Well, I keep saving this post for when I feel like I have more time to devote to it, but that's just not happening. So, during the internet adoption last month, my dad and I adopted 2 mustangs from the Sulphur HMA in Utah. They are being delivered to Marshfield, WI on May 22nd at an in person adoption that is being held there. There is a possibility that we might only be bringing 1 of the 2 home after we go pick them up (if they aren't what we expected, although I will feel awful if we don't bring both of them home together). If we don't take one of them, then that horse will be offered up at the adoption the next day. But, we adopted both and we are planning to take both, so I'll not discuss that anymore. Here are a few pictures of the 2 that we adopted. One is a 2 year old dun stud (soon to be gelding) that is 14hh tall.
The other is a 3 year old 14hh red dun mare who looks a lot like Andrea's Tonka...she has the sweetest face and I was so drawn to her.
Most likely, the 2 year old dun will become my dad's riding horse, but we'll see. I also have a friend (my friend who owns the buckskin quarter horse mare), who would like to get a mustang (I sold her on the mustangs for trail riding when I had her ride Catlow once :) We've talked about how this might work out for her because she doesn't have anyplace to set up a pen for a wild one. And in a year, her and her husband should be settled in their new place (they just moved to WY) and she'll be ready to add a third horse (she had 2 right now, but her half draft gelding cannot be ridden off her place because he is very fearful and super strong...he's hurt her pretty seriously before, and her new buckskin mare is doing well, but she has "mare-days". She'd really like to have a second trail horse that she can have friends ride along with her, and she also likes the way that I train mine...so this might be a good thing for all of us...I get to work with 2 new horses and gain some experience, but I don't have to commit to keeping them forever, and the horse would go to a friend...the only way I could imagine "getting rid of" a horse I've trained...I think I'd get so attached that I'd want to know all about where they went. So if they went to a friend, it's like not really letting go of them! I do think that our herd would be perfect with 4 horses...poor Catlow needs a horse to bond with. Cody and Chico have a super strong pair bond and they exclude Catlow all the time. I'm sure part of it is Catlow's personality (she's a loner...an outsider...a watch mare), but it'd be nice to give her the opportunity to be able to bond with another horse.

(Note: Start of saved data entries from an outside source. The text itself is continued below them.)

/-- EVICTED_RESULT_ARRIVAL: result `j` of a saved unit goes into its record. -/
def State.lateResult (s : State) (sl k j : Nat) : State :=
  match KMap.find? (s.slice sl).saved k with
  | none => s
  | some m =>
    match m.results[j]? with
    | none => s
    | some (warg, l) =>
      let s := s.patchImage sl m (l ++ if warg = 0 then [] else [(warg, leBytes 8 (s.imageField sl m warg 8 - 1))])
      s.mapSlice sl fun v => { v with saved := KMap.put v.saved k { m with results := dropAt m.results j } }

def execEvictedResultArrival (s : State) : Host.Outcome State Fault Refusal :=
  .next (match s.subj with
    | .nums sl k j => s.lateResult sl k j
    | _ => s)

/-! ### Reading an image back (R360, R363) -/

/-- An image that has passed its checks. -/
structure UnitImage where
  head : ImageHead
  wg : Option ImageWg
  recs : List ImageSpan

/-- Why an image is not taken: it breaks its layout, or R363 refuses it. -/
inductive BadImage
  | layout
  | refused
deriving DecidableEq, Repr

/-- The plain bytes of an image of a saved unit: a protected one is checked against its slot and opened. -/
def State.plainImage (s : State) (sl : Nat) (m : Saved) (l : Launch) (bs : List Byte) : Except BadImage (List Byte) :=
  match readHead bs with
  | none => .error .layout
  | some h =>
    if h.prot ≠ l.prot ∨ bs.length < h.size then .error .layout
    else if !l.prot then .ok (bs.take h.size)
    else
      let slot := m.keySlot.getD 0
      let k := SMap.get KeySlot.blank (s.slice sl).keys slot
      if k.state ≠ 2 ∨ h.slot ≠ slot ∨ h.slice ≠ sl ∨ h.cnt ≠ k.cnt then .error .refused
      else
        match openImage k.key slot sl k.cnt (bs.take h.size) with
        | none => .error .refused
        | some p => .ok p

/-- The parts of a saved unit's plain bytes. -/
def unitImage (sl id : Nat) (l : Launch) (bs : List Byte) : Except BadImage UnitImage :=
  match readHead bs with
  | none => .error .layout
  | some h => match readBody sl id l h bs with
    | some (w, r) => if r.isEmpty then .error .layout else .ok { head := h, wg := w, recs := r }
    | none => .error .layout

/-- What the restore of a saved unit reads: the bytes that CTXOP.LOAD took, else the image in the save area. -/
def State.openUnit (s : State) (sl : Nat) (m : Saved) (l : Launch) : Except BadImage UnitImage :=
  match m.loaded with
  | some bs => unitImage sl m.launch l bs
  | none =>
    match s.plainImage sl m l (s.homeBytes (.own sl) m.addr m.size) with
    | .error e => .error e
    | .ok bs => unitImage sl m.launch l bs

/-- A refusal marks the key slot (R363). -/
def State.refuseKey (s : State) (sl slot : Nat) : State :=
  s.mapSlice sl fun v =>
    let k := SMap.get KeySlot.blank v.keys slot
    { v with keys := SMap.set KeySlot.blank v.keys slot { k with nrst := true, refused := min 255 (k.refused + 1) } }

/-! ### Restoring (R84, R455) -/

/-- The lowest `n` contexts that are free outside the reserve. -/
def Core.contexts (k : Core) (n : Nat) : List Nat :=
  ((List.range (Config.spanContexts - Config.reservedContexts)).filter fun x => (KMap.find? k.spans x).isNone).take n

/-- Slots for waves, by wave index. -/
def Core.slotsFor (k : Core) (sl id rows : Nat) (prot : Bool) : List Nat → Core × List (Nat × Nat)
  | [] => (k, [])
  | w :: t =>
    let i := (KMap.freeKey k.wslots 0 Config.waveSlots).getD 0
    let e : WaveSlot := { slice := sl, launch := id, idx := w, rows := rows, draining := false, prot := prot }
    let (k, l) := Core.slotsFor { k with wslots := KMap.put k.wslots i e } sl id rows prot t
    (k, (w, i) :: l)

/-- A register row is written as an image has it. -/
def Core.putRow (k : Core) (slot r : Nat) (ws : List Word) (bad : Bool) : Core :=
  let k := k.takeRow slot r
  let k := ((List.range 32).zip ws).foldl (fun (k : Core) e => k.setLane slot r e.1 e.2) k
  match k.row? slot r with
  | some row => { k with rowErr := SMap.set false k.rowErr row bad }
  | none => k

/-- The wait on a barrier that a record tells of: of the image's own workgroup, and of the others what the save engine
kept. -/
def barFrom (need : Bool → BarNeed) (b base : Nat) (own : Option Span) : Wake :=
  match (own.map fun o => o.wake : Option Wake) with
  | some (.bar a on) =>
    if on.any fun e => decide (e.1 = base) then
      .bar b (on.map fun e => if e.1 = base then (base, need (match e.2 with
        | .held _ y => y
        | _ => false)) else e)
    else .bar a on
  | _ => .bar b [(base, need false)]

/-- The wait that a record tells of; `own` is the span as the save engine kept it, `tags` number the held arrivals (R356). -/
def wakeFrom (r : ImageSpan) (own : Option Span) (base : Nat) (tags : List Nat) : Wake :=
  let kept : Wake := match own with
    | some o => o.wake
    | none => if r.span.run = .blocked ∧ r.span.fray = none then .retry else Wake.none
  if r.span.fray.isSome ∧ own.any (fun o => decide (o.wake = .none)) then Wake.none
  else
    match r.wake with
    | 1 => barFrom (fun _ => .phase (bitOf r.warg 4)) (r.warg % 16) base own
    | 2 => .chan (r.warg % 32) (bitOf r.warg 8)
    | 3 => .sleep r.warg (BitVec.ofNat 32 r.warg2)
    | 5 => match (own.map fun o => o.wake : Option Wake) with
      | some (.join _ lo hi) => .join r.warg lo hi
      | _ => .join r.warg true true
    | 6 => .cont (BitVec.ofNat 64 r.warg) (BitVec.ofNat 64 r.warg2)
    | 7 => .room
    | 8 => barFrom (fun y => .held (tags.getD r.warg2 0) y) (r.warg % 16) base own
    | _ => kept

/-- The progress of a stalled instruction, the entries as CHANV has them (R261). -/
def progressFrom (r : ImageSpan) (own : Option Span) : Option Progress :=
  let kept := own.bind (·.progress)
  if r.wake ≠ 2 then kept
  else
    let pr := kept.getD Progress.start
    let words (i n : Nat) : List Word := (List.range n).map fun j => wordAt r.chanv (128 * i + 4 * j)
    if bitOf r.warg 8 then some { pr with step := r.warg2, pushing := some (words 0 ((pr.pushing.map (·.length)).getD 32)) }
    else
      some { pr with step := r.warg2, popped := (List.range (bitsOf r.warg 10 9)).map fun i => words i ((pr.popped.getD i []).length.max 1) }

/-- Two entries are of the same items, at the same place. -/
def Block.alike (a b : Block) : Bool :=
  decide (a.head = b.head ∧ a.depth = b.depth ∧ a.brk = b.brk ∧ a.hnd = b.hnd ∧ a.masks = b.masks)

/-- What a frayed span's entries wait for, as the save engine kept it. -/
def waitsFrom (l : List Block) (own : Option Span) : List Block :=
  l.map fun b => match ((own.map (·.entries)).getD []).find? b.alike with
    | some e => { b with wait := e.wait }
    | none => b

/-- The entries of a record as a span's: the block in the middle of an instruction is the one being run again (R261). -/
def frayFrom (r : ImageSpan) (own : Option Span) (f : Fray) : Fray :=
  let l := waitsFrom f.rest own
  let cur : Block → Bool := match own with
    | some o => fun b => (o.fray.any fun f => f.cur.isSome) && b.alike o.block
    | none => fun b => decide (b.head = r.span.pc ∧ b.age = 0 ∧ r.wake ∈ [2, 3, 4, 6])
  match l.find? cur with
  | some b => { cur := some b, rest := l.erase b }
  | none => { cur := none, rest := l }

/-- %tmr of a span that was out for some ticks: it counted on (R354). -/
def Span.timed (sp : Span) (out : Nat) : Span :=
  let t := sp.tmr.toNat
  if t = 0 then sp else if t ≤ out then sp.timeUp else { sp with tmr := BitVec.ofNat 64 (t - out) }

/-- A neighbour on the core is linked again (R84). -/
def State.relink (s : State) (c x : Nat) : State :=
  match s.span? c x with
  | none => s
  | some sp =>
    let near (p : Span → Bool) : Option Nat := (List.find? (fun (e : Nat × Span) => decide (e.1 ≠ x) && e.2.sameRow sp && p e.2) (s.core c).spans).map (·.1)
    let s := match sp.sibLo, near fun q => decide (q.hi = sp.lo ∧ q.sibHi = none) with
      | none, some y => (s.linkLo c (some x) (some y)).linkHi c (some y) (some x)
      | _, _ => s
    match sp.sibHi, near fun q => decide (q.lo = sp.hi ∧ q.sibLo = none) with
    | none, some y => (s.linkHi c (some x) (some y)).linkLo c (some y) (some x)
    | _, _ => s

/-- The owner that a held arrival of an engine gets: the span of the record it names, as it stands on core `c`; one that
names none keeps what the save engine has of it. -/
def heldOwner (c : Nat) (prot : Owner → Bool) (recs : List ImageSpan) (i : Nat) (kept : Option Held) : Option Owner :=
  match recs[i]?, kept.bind (·.own) with
  | some r, k =>
    let sp := r.span
    let o : Owner := { slice := sp.slice, core := c, launch := sp.launch, y := sp.y, z := sp.z, item := sp.items.headD sp.lo,
                       lo := sp.lo, hi := sp.hi, priv := false }
    match k with
    | some k => if sp.items.contains k.item then some k else some { o with priv := prot o }
    | none => some { o with priv := prot o }
  | none, some k => some k
  | none, none => some { slice := 0, core := c, launch := 0, y := 0, z := 0, item := 0, lo := 0, hi := 0, priv := false }

/-- The held arrivals of an image, each at its barrier, in order. -/
def heldBars (bars : SMap Barrier) (seq : Nat) : List (Nat × Held) → SMap Barrier
  | [] => bars
  | (b, a) :: t =>
    let v := SMap.get Barrier.blank bars b
    heldBars (SMap.set Barrier.blank bars b { v with held := v.held ++ [{ a with order := seq }] }) (seq + 1) t

/-- The span that the save engine kept, when a record is still of it. -/
def Saved.own (m : Saved) (u : UnitImage) (i : Nat) : Option Span :=
  match m.spans[i]?, u.recs[i]? with
  | some o, some r =>
    if m.spans.length = u.recs.length ∧ o.pc = r.span.pc ∧ o.lo = r.span.lo ∧ o.len = r.span.len then some o else none
  | _, _ => none

/-- The held arrivals of an image: those of items keep the number that a kept wait knows them by. -/
def Saved.arrivals (m : Saved) (u : UnitImage) (c seq : Nat) : List (Nat × Held) :=
  match u.wg with
  | none => []
  | some w =>
    ((List.range w.held.length).zip w.held).map fun e =>
      let (b, a, i, engine) := e.2
      let kept := if m.held.length = w.held.length then m.held[e.1]? else none
      (b, { a with own := if engine then heldOwner c (fun _ => false) u.recs i kept else none,
                   tag := if engine then 0 else match kept with
                     | some k => if k.own.isNone then k.tag else seq + e.1
                     | none => seq + e.1 })

/-- The first item of an image's own workgroup. -/
def Launch.wgBase (l : Launch) (wgid : Nat) : Nat := wgid % (l.x / l.wgsize) * l.wgsize

/-- Live items of some spans in a workgroup of W items from `base` on. -/
def itemsIn (spans : List Span) (base size : Nat) : Nat :=
  (spans.map fun sp => (sp.items.filter fun i => decide (base ≤ i ∧ i < base + size)).length).foldl (· + ·) 0

/-- The workgroups of an image stand on its core: its own, those that left with it, and of the others each with the items
that the image brings in place of those that it took. -/
def State.restoreWgs (s : State) (sl c : Nat) (m : Saved) (l : Launch) (u : UnitImage) : State :=
  match u.wg with
  | none => s
  | some w =>
    let spans := u.recs.map (·.span)
    let base := l.wgBase u.head.wgid
    let (key, s) := s.takeSeq
    let held := m.arrivals u c s.seq
    let s := { s with seq := s.seq + 2 * held.length }
    let g : Workgroup :=
      { slice := sl, launch := m.launch, wgid := u.head.wgid, y := m.y, z := m.z, base := base, size := l.wgsize, scratch := l.scratch,
        spad := putBytes [] 0 w.spad, spadErr := m.spadErr, nbar := l.nbar, nring := l.nring,
        bars := heldBars w.bars (s.seq - held.length) held, chans := w.chans, sums := w.sums,
        itemsLeft := itemsIn spans base l.wgsize, keySlot := m.keySlot }
    let fit (g : Workgroup) : Workgroup :=
      if g.slice = sl ∧ g.launch = m.launch ∧ g.y = m.y ∧ g.z = m.z then
        { g with itemsLeft := g.itemsLeft - itemsIn m.spans g.base g.size + itemsIn spans g.base g.size }
      else g
    let s := s.mapCore c fun e => { e with wgs := e.wgs.map fun x => (x.1, fit x.2) }
    (m.along.map fit ++ [g]).foldl (fun (s : State) g =>
      let (k, s) := if g.base = base then (key, s) else s.takeSeq
      s.mapCore c fun e => Core.fitCarve { e with wgs := KMap.put e.wgs k g }) s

Our plan for these 2 this summer is to gentle them, then turn them out with the herd for the winter. If possible, I might get to saddling the mare, but I doubt I'll be riding her this year. We'll wait on doing saddle work with the gelding (since he's only 2 right now) until next summer. By then, my dad's shoulder will be healed up from the surgery he's having in 2 days, and then he can do work with he gelding.
So, in preparation for the arrival of the mustangs, we are getting 2 pens set up around our old tin barn. My mom and I started by removing tin from the backside of the shed to create a second opening. Cody is always looking for an escape route.
This is the sort of "before" picture although I didn't think to take this picture until after we'd removed the tin. This is "before" my dad leveled out the ground with the tractor.
After the base was leveled out more (but banked so that water will drain), we dug holes for the wooden posts. Our panels are only 5 ft high, so we had to do a little modification. We set in posts and bolted the panels to the posts a foot higher than they'd normally sit.
We used an auger to set the holes. It was really interesting watching the soil layers come up with the auger blades. Two of the corners had yellow sand underneath the black topsoil layer, another 3 holes were clay, and the last 2 holes were actually frozen ground yet.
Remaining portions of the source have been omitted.